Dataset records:
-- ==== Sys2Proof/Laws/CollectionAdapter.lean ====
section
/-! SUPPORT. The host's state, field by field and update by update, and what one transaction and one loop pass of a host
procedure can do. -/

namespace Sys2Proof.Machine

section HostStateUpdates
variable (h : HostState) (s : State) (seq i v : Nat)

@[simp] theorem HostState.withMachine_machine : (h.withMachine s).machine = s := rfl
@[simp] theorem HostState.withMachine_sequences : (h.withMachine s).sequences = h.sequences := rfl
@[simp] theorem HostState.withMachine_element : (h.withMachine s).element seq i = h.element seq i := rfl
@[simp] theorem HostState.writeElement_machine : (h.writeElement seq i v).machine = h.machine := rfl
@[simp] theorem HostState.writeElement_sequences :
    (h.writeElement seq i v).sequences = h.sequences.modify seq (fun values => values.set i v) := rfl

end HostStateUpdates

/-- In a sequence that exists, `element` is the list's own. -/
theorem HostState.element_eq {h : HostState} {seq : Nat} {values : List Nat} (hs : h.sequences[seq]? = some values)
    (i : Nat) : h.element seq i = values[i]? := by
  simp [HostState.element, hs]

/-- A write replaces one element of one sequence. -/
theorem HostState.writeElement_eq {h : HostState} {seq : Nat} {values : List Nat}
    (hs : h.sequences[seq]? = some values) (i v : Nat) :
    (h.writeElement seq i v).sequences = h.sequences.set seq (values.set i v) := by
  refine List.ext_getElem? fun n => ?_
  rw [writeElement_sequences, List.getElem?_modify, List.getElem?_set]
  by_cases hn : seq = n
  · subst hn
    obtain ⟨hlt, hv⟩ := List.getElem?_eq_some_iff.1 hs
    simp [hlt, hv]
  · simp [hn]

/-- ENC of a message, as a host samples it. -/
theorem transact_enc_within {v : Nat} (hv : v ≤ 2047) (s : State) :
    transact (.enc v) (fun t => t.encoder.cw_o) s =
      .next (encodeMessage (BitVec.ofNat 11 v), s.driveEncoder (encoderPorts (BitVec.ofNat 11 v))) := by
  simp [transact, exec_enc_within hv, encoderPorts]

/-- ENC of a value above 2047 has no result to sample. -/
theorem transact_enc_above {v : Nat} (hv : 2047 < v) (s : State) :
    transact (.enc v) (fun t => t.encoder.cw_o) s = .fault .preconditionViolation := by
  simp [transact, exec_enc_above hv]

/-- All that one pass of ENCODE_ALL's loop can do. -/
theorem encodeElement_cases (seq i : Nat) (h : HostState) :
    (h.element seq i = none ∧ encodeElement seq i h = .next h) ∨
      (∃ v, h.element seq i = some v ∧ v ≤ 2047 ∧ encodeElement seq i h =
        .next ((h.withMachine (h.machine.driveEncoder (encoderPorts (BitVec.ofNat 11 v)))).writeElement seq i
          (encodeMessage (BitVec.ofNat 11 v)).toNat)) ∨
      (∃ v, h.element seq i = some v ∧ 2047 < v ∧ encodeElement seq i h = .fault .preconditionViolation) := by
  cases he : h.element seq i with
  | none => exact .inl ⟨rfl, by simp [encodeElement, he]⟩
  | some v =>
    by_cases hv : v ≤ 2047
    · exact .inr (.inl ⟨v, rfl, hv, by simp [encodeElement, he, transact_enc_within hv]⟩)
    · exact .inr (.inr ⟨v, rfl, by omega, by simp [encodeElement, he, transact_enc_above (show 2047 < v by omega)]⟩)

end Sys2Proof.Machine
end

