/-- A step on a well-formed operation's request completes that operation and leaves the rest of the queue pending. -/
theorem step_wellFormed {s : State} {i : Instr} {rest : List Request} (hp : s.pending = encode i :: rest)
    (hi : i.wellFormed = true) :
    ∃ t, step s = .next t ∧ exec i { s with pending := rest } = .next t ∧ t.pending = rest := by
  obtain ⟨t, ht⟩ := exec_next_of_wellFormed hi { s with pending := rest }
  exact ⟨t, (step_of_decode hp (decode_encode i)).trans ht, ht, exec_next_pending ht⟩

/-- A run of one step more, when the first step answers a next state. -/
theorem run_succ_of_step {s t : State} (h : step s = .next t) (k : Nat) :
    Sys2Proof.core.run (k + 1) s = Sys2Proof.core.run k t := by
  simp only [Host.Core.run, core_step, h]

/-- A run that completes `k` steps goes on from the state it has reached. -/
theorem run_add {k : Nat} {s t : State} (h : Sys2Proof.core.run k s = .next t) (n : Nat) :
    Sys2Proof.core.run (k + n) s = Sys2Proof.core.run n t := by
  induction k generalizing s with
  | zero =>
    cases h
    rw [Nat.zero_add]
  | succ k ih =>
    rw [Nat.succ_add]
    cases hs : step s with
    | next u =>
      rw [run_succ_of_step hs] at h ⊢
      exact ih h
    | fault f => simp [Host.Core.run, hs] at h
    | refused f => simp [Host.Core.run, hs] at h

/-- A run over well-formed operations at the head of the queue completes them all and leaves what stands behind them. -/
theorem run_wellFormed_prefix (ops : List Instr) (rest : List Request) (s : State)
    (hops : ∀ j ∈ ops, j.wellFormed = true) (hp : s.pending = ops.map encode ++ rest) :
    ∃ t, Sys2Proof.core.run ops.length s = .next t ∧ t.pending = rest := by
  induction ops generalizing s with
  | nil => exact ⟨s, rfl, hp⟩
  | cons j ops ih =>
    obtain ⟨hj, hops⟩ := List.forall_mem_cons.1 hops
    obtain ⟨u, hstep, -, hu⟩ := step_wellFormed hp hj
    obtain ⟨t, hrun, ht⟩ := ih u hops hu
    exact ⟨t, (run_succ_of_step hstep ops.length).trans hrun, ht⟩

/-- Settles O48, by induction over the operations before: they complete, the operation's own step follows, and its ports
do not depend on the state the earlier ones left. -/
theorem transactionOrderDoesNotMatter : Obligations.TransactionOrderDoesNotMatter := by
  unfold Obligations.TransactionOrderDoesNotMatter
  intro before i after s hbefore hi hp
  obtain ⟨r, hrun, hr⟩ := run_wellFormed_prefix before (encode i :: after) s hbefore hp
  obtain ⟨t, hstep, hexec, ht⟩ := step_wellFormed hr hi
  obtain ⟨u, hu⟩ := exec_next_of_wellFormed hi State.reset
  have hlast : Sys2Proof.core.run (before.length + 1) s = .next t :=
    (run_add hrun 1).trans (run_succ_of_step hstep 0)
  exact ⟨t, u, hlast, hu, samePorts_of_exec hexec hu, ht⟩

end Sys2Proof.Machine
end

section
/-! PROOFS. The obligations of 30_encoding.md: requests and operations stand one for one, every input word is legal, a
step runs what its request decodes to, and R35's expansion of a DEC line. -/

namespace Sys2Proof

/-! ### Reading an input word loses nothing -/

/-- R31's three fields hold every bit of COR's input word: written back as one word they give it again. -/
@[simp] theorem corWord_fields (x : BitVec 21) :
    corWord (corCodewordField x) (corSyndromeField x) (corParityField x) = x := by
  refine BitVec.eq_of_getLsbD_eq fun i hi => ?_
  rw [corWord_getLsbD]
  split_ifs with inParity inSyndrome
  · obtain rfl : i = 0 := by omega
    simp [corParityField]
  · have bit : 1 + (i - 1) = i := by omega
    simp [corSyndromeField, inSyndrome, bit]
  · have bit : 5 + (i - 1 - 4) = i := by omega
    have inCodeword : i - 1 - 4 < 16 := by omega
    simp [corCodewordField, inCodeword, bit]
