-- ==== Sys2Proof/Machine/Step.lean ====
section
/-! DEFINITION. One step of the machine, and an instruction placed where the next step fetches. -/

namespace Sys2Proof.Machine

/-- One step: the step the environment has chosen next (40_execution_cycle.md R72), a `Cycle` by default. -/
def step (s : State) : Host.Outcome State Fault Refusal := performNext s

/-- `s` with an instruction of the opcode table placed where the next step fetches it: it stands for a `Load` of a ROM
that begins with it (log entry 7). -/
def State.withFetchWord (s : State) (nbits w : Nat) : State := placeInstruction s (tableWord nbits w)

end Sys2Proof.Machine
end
==
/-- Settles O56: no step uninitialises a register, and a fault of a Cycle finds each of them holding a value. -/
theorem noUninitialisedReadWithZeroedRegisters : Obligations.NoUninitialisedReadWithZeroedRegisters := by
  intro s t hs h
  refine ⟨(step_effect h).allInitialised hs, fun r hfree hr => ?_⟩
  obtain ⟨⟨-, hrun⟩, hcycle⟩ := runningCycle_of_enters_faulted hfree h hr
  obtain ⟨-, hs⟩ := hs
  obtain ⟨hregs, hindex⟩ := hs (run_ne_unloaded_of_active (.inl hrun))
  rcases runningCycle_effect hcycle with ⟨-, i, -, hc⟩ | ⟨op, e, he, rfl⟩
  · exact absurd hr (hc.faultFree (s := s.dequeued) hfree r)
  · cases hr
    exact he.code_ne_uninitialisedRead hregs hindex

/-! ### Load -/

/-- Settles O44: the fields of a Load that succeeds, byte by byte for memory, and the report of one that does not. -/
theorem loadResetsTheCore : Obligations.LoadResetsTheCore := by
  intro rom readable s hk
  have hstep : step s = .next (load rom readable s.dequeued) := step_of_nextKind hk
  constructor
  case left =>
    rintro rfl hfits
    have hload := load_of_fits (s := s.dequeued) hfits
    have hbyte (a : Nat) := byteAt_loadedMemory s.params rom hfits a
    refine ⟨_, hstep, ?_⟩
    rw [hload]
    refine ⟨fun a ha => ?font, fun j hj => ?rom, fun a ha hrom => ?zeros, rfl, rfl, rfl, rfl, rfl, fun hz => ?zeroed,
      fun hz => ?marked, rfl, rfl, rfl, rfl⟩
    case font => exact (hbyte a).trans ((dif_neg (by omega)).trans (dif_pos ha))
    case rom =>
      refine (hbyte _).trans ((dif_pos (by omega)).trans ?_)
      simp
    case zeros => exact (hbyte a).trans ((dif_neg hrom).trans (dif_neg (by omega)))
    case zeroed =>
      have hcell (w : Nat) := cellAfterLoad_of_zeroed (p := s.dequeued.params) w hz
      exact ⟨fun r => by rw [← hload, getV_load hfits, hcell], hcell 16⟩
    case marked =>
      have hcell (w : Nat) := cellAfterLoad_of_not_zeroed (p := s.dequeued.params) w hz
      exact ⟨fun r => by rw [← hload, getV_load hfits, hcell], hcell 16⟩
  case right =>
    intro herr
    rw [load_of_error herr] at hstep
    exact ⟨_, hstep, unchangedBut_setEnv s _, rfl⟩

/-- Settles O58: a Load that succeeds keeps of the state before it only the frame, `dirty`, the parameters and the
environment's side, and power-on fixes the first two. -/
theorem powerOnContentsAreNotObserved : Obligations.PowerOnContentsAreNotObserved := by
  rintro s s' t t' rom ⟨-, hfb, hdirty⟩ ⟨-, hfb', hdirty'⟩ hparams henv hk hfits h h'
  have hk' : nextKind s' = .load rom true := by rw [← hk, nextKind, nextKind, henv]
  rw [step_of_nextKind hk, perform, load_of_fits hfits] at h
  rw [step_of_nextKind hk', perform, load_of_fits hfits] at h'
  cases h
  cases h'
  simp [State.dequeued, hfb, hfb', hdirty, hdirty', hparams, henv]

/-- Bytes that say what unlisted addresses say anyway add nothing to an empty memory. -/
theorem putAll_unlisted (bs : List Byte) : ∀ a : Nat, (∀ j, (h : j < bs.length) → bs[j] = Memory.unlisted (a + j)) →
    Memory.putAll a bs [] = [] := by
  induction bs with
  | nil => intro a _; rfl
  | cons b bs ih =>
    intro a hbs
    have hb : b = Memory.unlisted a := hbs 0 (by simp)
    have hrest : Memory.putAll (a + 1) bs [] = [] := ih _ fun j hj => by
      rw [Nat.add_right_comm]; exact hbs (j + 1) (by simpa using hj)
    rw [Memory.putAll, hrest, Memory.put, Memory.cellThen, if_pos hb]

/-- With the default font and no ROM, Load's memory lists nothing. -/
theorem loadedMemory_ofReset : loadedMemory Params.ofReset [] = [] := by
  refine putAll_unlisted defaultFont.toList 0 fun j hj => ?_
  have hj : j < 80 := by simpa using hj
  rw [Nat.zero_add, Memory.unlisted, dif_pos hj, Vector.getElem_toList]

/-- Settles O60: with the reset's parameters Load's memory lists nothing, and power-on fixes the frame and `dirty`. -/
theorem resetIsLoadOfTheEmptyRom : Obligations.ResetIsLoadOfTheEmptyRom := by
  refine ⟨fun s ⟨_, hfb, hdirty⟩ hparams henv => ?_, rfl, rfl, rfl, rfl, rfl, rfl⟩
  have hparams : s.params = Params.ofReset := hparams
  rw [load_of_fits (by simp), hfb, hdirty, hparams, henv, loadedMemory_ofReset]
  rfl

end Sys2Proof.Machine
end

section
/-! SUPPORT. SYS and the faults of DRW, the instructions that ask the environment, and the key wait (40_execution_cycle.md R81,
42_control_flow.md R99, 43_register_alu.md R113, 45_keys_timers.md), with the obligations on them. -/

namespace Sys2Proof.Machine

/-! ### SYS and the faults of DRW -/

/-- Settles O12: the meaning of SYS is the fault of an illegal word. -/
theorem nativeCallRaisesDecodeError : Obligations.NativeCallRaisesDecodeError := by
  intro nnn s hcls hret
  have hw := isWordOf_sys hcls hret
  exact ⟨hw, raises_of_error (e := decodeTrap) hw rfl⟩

EXERCISE INSTRUCTIONS |
After locating the line with "-- ==== Sys2Proof/Laws/CollectionAdapter.lean" above, return that line and every later line through the one with "loop can do. -/", word for word and with nothing else.

RESPONSE BELOW |
-- ==== Sys2Proof/Laws/CollectionAdapter.lean ====
section
/-! SUPPORT. The host's state, field by field and update by update, and what one transaction and one loop pass of a host
procedure can do. -/

namespace Sys2Proof.Machine

section HostStateUpdates
variable (h : HostState) (s : State) (seq i v : Nat)

@[simp] theorem HostState.withMachine_machine : (h.withMachine s).machine = s := rfl
@[simp] theorem HostState.withMachine_sequences : (h.withMachine s).sequences = h.sequences := rfl
@[simp] theorem HostState.withMachine_element : (h.withMachine s).element seq i = h.element seq i := rfl
@[simp] theorem HostState.writeElement_machine : (h.writeElement seq i v).machine = h.machine := rfl
@[simp] theorem HostState.writeElement_sequences :
    (h.writeElement seq i v).sequences = h.sequences.modify seq (fun values => values.set i v) := rfl

end HostStateUpdates

/-- In a sequence that exists, `element` is the list's own. -/
theorem HostState.element_eq {h : HostState} {seq : Nat} {values : List Nat} (hs : h.sequences[seq]? = some values)
    (i : Nat) : h.element seq i = values[i]? := by
  simp [HostState.element, hs]

/-- A write replaces one element of one sequence. -/
theorem HostState.writeElement_eq {h : HostState} {seq : Nat} {values : List Nat}
    (hs : h.sequences[seq]? = some values) (i v : Nat) :
    (h.writeElement seq i v).sequences = h.sequences.set seq (values.set i v) := by
  refine List.ext_getElem? fun n => ?_
  rw [writeElement_sequences, List.getElem?_modify, List.getElem?_set]
  by_cases hn : seq = n
  · subst hn
    obtain ⟨hlt, hv⟩ := List.getElem?_eq_some_iff.1 hs
    simp [hlt, hv]
  · simp [hn]

/-- ENC of a message, as a host samples it. -/
theorem transact_enc_within {v : Nat} (hv : v ≤ 2047) (s : State) :
    transact (.enc v) (fun t => t.encoder.cw_o) s =
      .next (encodeMessage (BitVec.ofNat 11 v), s.driveEncoder (encoderPorts (BitVec.ofNat 11 v))) := by
  simp [transact, exec_enc_within hv, encoderPorts]

/-- ENC of a value above 2047 has no result to sample. -/
theorem transact_enc_above {v : Nat} (hv : 2047 < v) (s : State) :
    transact (.enc v) (fun t => t.encoder.cw_o) s = .fault .preconditionViolation := by
  simp [transact, exec_enc_above hv]

/-- All that one pass of ENCODE_ALL's loop can do. -/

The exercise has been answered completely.